==== Record extracts

/-- A workgroup after a change that keeps its uid. -/
theorem State.wgOf_modWg (s : State) (c u : Nat) (f : Workgroup → Workgroup) (hf : ∀ w, (f w).uid = w.uid) :
    ((s.modWg c u f).core c).wgOf u = ((s.core c).wgOf u).map (fun e => (e.1, f e.2)) := by
  simp only [State.modWg, State.core_modCore, Core.wgOf_map _ _ _ _ hf]
  cases h : (s.core c).wgOf u with
  | none => rfl
  | some e =>
    have : e.2.uid = u := by
      have := List.find?_some (by simpa [Core.wgOf] using h)
      simpa using this
    simp [this]

end Sys2Proof.Machine
end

========

**Problem statement:** Could you reproduce all of the entries exactly as they appear?

**Answer area:**
/-- A workgroup after a change that keeps its uid. -/
theorem State.wgOf_modWg (s : State) (c u : Nat) (f : Workgroup → Workgroup) (hf : ∀ w, (f w).uid = w.uid) :
    ((s.modWg c u f).core c).wgOf u = ((s.core c).wgOf u).map (fun e => (e.1, f e.2)) := by
  simp only [State.modWg, State.core_modCore, Core.wgOf_map _ _ _ _ hf]
  cases h : (s.core c).wgOf u with
  | none => rfl
  | some e =>
    have : e.2.uid = u := by
      have := List.find?_some (by simpa [Core.wgOf] using h)
      simpa using this
    simp [this]

end Sys2Proof.Machine
end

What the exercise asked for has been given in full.